• PROMPT: Only one span of the listing below should come back. It runs from the line with "let n := s.key.csk.length" through the line with "def authorize (j", and each of its lines must be reproduced exactly.
[[ AVAILABLE DATA, beginning ]]
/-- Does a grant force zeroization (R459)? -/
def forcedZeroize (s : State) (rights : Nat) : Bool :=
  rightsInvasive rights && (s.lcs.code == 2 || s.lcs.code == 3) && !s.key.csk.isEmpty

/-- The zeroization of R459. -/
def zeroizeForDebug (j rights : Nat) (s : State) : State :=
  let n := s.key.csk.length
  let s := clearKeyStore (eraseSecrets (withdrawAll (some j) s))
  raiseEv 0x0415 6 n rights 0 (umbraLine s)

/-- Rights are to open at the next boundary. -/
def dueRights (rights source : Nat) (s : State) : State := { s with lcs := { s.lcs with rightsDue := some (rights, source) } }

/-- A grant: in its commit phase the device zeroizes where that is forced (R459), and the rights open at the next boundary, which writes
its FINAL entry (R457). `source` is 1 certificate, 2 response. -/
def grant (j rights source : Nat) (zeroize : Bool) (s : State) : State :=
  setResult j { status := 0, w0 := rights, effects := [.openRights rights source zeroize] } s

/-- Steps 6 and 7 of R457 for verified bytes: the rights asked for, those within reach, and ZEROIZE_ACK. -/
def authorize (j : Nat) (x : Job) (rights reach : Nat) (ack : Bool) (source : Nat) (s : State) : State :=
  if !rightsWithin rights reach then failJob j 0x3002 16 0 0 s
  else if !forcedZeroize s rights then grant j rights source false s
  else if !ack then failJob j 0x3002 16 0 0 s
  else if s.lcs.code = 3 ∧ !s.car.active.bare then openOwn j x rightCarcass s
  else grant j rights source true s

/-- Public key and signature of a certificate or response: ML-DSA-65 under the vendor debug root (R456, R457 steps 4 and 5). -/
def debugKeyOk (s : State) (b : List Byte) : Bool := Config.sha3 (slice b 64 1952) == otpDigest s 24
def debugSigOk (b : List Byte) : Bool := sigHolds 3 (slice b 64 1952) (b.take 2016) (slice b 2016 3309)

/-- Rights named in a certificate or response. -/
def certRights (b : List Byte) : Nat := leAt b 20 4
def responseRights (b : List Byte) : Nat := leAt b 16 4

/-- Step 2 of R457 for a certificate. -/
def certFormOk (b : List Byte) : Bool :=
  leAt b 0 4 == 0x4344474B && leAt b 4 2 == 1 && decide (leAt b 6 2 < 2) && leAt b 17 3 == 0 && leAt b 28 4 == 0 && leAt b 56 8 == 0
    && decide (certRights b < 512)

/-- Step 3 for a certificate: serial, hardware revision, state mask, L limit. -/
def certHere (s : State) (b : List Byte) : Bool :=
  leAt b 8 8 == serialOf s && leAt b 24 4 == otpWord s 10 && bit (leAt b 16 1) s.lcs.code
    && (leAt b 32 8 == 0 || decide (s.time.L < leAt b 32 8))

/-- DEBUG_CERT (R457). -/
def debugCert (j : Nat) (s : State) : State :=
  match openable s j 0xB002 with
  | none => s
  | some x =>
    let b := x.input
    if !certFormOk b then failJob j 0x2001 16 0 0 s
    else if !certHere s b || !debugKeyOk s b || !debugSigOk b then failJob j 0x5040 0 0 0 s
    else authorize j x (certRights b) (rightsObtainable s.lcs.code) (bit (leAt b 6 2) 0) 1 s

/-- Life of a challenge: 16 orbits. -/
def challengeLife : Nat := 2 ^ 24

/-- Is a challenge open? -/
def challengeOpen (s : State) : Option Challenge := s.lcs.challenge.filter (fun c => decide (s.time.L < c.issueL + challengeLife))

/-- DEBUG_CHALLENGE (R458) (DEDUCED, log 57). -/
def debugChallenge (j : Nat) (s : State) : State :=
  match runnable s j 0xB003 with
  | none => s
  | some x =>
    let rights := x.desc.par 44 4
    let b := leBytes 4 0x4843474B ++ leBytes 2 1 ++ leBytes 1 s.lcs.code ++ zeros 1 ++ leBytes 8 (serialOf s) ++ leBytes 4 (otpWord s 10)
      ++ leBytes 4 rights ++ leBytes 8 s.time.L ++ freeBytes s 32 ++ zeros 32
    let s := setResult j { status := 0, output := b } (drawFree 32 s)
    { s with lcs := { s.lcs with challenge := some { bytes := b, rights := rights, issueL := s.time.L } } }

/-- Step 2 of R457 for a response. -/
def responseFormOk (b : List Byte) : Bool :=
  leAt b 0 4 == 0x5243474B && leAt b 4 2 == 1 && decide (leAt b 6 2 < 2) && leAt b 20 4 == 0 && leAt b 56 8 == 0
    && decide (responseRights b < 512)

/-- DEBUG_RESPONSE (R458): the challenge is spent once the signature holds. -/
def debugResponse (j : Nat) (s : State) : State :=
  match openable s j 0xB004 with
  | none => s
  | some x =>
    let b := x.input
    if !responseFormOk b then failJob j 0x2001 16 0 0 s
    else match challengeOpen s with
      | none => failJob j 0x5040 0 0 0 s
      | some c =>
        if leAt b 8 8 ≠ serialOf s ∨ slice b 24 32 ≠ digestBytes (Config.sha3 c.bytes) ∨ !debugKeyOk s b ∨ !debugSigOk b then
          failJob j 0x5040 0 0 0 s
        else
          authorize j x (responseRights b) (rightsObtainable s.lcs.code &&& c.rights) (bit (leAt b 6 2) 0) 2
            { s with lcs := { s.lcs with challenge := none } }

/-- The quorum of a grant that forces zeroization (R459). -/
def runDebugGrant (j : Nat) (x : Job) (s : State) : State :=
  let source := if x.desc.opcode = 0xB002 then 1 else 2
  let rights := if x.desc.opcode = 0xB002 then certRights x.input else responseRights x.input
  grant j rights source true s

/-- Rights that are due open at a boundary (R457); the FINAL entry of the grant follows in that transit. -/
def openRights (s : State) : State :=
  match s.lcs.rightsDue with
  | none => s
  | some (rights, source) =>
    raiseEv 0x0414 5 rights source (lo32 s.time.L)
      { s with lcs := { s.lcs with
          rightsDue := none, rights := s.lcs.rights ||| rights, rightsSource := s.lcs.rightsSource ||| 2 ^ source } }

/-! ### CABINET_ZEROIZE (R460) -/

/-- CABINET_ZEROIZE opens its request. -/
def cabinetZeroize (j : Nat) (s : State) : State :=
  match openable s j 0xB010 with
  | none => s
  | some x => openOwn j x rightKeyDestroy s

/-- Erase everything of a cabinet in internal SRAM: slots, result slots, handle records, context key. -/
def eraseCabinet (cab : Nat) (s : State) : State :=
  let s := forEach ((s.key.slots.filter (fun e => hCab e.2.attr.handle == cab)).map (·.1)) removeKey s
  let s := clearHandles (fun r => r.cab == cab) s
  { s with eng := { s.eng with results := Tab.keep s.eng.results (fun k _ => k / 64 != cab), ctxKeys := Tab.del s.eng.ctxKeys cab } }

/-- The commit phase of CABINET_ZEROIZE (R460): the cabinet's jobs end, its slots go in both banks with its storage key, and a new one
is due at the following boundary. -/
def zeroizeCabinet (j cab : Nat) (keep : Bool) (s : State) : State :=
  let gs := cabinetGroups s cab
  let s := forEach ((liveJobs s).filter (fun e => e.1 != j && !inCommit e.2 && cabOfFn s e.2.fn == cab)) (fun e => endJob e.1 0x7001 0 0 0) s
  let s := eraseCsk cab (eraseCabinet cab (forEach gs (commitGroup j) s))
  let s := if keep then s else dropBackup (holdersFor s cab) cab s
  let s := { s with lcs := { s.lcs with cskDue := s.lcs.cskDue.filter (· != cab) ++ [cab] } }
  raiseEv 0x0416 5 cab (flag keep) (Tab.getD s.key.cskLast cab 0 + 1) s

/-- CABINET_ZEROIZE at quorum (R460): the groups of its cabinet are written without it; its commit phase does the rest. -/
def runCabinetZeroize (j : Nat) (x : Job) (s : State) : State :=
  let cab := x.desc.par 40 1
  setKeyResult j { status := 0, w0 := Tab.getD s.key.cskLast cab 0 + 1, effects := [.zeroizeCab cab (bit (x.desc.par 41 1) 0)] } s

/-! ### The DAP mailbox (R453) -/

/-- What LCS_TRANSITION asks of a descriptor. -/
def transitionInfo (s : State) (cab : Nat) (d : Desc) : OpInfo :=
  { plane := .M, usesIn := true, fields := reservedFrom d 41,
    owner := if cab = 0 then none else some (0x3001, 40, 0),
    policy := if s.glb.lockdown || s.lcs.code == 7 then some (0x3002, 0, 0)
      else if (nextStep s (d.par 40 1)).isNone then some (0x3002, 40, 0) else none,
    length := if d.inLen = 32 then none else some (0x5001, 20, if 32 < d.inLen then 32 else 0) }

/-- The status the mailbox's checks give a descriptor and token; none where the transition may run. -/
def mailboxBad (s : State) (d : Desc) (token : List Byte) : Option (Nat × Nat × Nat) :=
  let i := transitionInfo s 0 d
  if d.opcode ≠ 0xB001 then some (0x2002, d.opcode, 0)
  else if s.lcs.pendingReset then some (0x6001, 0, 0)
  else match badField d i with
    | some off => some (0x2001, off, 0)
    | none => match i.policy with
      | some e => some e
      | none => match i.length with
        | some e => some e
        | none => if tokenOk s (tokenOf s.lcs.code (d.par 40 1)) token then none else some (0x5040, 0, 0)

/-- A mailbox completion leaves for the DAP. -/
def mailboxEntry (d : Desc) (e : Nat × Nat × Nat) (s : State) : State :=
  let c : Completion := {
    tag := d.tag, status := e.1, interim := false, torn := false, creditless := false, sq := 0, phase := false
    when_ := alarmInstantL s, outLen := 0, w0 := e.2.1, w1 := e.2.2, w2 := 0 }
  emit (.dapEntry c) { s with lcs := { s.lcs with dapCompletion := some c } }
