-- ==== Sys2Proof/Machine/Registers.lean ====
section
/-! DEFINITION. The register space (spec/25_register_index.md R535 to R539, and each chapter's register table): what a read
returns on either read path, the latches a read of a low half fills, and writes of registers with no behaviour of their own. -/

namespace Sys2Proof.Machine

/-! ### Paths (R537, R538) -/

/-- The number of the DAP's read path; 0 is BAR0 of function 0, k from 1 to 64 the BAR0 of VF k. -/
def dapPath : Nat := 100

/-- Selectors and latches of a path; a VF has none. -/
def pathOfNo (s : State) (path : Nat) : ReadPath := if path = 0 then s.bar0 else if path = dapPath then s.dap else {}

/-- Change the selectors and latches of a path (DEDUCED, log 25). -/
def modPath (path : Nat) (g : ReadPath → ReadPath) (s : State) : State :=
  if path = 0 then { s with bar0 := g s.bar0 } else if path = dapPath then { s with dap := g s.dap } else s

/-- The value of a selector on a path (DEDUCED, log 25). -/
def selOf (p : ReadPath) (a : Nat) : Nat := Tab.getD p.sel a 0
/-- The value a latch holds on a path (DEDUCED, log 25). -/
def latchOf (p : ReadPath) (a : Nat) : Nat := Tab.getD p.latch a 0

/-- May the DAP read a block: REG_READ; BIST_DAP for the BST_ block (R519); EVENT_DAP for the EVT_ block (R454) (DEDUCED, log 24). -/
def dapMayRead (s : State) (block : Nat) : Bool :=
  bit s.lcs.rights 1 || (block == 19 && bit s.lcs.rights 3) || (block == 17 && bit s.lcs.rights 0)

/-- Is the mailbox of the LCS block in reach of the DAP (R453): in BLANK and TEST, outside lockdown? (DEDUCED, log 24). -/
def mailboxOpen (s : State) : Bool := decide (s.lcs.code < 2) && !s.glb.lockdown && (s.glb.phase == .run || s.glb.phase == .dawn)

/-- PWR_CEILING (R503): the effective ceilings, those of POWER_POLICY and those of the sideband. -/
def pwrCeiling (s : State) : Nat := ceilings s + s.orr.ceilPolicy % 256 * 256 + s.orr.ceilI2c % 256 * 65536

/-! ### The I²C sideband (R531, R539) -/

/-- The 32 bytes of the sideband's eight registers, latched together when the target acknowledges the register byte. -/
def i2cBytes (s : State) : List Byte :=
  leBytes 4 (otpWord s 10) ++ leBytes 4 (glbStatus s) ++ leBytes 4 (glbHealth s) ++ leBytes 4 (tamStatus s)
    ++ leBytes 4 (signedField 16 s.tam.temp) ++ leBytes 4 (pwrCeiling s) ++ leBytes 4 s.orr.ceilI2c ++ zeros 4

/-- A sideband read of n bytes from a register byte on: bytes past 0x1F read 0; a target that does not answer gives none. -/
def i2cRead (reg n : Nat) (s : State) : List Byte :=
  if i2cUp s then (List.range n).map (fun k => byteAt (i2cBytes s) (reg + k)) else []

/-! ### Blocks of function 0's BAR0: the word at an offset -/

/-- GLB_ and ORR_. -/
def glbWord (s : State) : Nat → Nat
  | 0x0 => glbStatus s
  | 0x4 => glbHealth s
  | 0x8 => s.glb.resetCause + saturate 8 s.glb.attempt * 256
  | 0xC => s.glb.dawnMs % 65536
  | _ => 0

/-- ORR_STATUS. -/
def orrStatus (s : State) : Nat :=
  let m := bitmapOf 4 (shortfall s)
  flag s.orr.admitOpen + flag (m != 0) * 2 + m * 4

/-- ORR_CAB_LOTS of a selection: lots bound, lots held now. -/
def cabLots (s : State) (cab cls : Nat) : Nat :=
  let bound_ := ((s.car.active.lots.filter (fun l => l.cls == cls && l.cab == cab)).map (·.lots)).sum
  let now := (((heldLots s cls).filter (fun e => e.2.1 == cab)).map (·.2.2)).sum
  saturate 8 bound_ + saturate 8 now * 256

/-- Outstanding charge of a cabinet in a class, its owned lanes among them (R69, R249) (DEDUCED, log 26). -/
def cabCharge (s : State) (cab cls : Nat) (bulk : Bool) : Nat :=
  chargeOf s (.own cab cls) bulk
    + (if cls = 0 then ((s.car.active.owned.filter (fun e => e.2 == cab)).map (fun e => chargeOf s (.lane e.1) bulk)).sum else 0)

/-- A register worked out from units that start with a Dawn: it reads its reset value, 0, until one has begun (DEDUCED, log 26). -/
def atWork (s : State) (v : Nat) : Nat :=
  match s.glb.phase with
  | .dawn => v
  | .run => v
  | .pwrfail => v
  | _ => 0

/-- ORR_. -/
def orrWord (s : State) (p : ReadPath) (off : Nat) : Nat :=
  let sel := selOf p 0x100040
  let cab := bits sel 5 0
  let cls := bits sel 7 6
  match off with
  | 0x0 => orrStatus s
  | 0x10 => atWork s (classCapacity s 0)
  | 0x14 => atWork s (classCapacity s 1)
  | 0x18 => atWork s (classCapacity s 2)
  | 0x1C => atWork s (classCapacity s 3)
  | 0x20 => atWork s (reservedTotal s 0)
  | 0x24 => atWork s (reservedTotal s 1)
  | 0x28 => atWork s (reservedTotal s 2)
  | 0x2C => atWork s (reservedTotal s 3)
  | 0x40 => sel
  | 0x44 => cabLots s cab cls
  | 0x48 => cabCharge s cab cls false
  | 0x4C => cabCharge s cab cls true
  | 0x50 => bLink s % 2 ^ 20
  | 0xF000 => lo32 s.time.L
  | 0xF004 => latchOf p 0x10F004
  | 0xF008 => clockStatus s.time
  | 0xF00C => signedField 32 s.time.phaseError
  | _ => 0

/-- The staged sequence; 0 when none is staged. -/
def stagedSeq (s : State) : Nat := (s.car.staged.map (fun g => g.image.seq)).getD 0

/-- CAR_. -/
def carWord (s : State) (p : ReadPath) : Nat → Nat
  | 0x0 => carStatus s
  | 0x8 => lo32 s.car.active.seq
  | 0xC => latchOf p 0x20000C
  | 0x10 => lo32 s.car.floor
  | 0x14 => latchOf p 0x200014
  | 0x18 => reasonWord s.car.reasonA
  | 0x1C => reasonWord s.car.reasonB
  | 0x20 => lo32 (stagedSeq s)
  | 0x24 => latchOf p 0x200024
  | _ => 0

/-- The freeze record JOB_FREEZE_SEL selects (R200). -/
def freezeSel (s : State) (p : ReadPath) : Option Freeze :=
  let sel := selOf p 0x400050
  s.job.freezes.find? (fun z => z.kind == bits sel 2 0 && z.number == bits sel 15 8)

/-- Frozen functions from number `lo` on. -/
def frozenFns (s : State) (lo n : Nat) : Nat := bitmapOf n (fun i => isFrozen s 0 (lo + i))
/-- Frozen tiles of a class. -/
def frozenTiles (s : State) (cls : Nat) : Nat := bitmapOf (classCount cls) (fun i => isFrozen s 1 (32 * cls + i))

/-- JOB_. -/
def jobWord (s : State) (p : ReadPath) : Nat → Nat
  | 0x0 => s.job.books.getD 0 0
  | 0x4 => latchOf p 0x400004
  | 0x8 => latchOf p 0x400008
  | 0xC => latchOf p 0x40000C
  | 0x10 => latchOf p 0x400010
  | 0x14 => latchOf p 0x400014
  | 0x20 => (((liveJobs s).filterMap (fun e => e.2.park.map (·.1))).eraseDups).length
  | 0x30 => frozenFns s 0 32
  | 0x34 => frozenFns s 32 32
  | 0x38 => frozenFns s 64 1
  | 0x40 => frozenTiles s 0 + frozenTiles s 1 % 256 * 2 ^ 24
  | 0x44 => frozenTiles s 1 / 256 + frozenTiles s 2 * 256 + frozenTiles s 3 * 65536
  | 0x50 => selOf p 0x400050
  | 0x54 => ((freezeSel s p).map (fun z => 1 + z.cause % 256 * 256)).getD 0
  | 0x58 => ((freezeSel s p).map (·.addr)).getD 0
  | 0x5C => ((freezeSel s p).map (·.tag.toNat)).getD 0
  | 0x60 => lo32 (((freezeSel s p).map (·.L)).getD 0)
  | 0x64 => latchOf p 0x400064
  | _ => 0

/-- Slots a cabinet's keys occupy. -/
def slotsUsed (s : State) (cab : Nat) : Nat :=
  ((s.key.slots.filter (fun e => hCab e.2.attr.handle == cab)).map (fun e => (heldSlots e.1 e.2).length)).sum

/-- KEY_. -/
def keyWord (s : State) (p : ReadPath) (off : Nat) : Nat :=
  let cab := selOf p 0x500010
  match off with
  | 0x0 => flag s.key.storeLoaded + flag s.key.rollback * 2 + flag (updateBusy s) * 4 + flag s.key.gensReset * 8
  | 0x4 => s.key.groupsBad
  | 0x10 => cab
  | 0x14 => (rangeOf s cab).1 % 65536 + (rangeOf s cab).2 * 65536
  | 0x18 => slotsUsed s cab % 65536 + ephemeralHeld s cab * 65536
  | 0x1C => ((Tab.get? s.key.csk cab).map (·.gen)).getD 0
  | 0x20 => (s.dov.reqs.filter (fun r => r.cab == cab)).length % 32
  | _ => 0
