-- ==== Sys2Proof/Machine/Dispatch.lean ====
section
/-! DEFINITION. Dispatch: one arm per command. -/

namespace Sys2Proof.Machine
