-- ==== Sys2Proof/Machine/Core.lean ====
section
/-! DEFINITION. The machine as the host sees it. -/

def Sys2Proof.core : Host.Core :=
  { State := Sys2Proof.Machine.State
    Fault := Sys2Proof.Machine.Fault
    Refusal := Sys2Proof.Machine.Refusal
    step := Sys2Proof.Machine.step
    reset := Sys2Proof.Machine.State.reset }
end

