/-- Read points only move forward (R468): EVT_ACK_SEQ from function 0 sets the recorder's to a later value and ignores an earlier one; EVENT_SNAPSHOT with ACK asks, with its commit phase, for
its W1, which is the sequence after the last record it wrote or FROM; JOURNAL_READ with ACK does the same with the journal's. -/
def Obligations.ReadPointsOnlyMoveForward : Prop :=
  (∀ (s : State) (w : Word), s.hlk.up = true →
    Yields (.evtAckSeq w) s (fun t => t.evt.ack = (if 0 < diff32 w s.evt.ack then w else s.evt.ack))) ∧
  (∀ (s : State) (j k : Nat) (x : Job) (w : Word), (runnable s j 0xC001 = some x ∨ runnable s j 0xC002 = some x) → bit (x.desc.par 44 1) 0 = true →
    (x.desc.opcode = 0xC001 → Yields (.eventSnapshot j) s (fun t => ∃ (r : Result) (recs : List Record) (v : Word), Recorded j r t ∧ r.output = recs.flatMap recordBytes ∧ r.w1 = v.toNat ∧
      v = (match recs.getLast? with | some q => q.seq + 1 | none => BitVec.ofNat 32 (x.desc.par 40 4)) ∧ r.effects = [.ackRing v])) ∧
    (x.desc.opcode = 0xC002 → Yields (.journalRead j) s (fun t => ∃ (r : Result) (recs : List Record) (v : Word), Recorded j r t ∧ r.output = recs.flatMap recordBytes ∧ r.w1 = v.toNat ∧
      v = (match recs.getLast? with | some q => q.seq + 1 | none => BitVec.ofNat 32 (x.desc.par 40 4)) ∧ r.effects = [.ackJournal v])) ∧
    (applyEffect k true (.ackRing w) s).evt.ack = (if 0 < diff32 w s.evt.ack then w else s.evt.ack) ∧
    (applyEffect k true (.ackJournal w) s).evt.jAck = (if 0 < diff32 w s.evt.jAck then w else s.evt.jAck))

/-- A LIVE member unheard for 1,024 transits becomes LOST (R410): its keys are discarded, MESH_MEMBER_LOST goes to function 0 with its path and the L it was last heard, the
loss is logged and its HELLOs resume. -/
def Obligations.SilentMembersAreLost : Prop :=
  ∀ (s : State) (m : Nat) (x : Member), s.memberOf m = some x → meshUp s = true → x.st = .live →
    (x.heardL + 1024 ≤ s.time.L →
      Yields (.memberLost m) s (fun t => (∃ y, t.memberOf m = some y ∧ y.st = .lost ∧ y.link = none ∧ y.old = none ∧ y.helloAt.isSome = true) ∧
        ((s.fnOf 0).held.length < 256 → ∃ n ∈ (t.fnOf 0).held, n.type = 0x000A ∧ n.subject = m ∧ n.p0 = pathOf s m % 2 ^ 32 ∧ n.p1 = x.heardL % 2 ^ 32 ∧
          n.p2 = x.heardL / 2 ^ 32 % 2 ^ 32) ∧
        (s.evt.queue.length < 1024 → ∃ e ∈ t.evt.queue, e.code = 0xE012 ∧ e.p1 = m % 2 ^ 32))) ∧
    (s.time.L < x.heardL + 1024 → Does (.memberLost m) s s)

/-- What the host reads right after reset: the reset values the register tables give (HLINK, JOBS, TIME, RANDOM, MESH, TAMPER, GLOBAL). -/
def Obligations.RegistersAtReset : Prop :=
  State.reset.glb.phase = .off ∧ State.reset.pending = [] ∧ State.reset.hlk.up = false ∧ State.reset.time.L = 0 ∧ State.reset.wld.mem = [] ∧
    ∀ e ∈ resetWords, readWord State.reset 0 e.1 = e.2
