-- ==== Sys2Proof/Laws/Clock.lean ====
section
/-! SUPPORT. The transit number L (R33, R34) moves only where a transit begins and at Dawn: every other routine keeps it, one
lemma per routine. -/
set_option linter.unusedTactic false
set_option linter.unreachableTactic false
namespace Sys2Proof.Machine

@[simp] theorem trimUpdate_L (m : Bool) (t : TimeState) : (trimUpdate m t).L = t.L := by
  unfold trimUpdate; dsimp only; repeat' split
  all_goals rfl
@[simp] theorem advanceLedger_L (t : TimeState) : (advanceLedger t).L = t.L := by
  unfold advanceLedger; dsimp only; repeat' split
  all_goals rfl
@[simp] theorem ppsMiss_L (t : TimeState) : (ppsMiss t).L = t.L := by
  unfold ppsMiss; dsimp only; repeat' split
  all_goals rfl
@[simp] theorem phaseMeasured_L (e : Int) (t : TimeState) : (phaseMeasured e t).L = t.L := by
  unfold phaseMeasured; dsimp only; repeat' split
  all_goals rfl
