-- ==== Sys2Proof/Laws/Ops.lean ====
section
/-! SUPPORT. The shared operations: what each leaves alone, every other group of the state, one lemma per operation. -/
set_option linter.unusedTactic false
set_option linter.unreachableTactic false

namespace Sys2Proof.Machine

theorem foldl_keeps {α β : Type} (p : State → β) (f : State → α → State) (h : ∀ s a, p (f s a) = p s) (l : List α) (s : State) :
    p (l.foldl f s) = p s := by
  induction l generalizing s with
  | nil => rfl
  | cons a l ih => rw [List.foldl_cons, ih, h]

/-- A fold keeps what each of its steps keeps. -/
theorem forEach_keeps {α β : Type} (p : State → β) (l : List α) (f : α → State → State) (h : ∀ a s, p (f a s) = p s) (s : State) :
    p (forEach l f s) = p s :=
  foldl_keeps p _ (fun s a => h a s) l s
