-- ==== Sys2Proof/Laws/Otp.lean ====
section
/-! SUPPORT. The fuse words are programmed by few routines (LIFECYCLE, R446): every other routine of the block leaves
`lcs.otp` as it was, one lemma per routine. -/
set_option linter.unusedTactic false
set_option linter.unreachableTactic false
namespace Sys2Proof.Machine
[[ AVAILABLE DATA, end ]]
• REPLY:
  let n := s.key.csk.length
  let s := clearKeyStore (eraseSecrets (withdrawAll (some j) s))
  raiseEv 0x0415 6 n rights 0 (umbraLine s)

/-- Rights are to open at the next boundary. -/
def dueRights (rights source : Nat) (s : State) : State := { s with lcs := { s.lcs with rightsDue := some (rights, source) } }

/-- A grant: in its commit phase the device zeroizes where that is forced (R459), and the rights open at the next boundary, which writes
its FINAL entry (R457). `source` is 1 certificate, 2 response. -/
def grant (j rights source : Nat) (zeroize : Bool) (s : State) : State :=
  setResult j { status := 0, w0 := rights, effects := [.openRights rights source zeroize] } s

/-- Steps 6 and 7 of R457 for verified bytes: the rights asked for, those within reach, and ZEROIZE_ACK. -/
def authorize (j : Nat) (x : Job) (rights reach : Nat) (ack : Bool) (source : Nat) (s : State) : State :=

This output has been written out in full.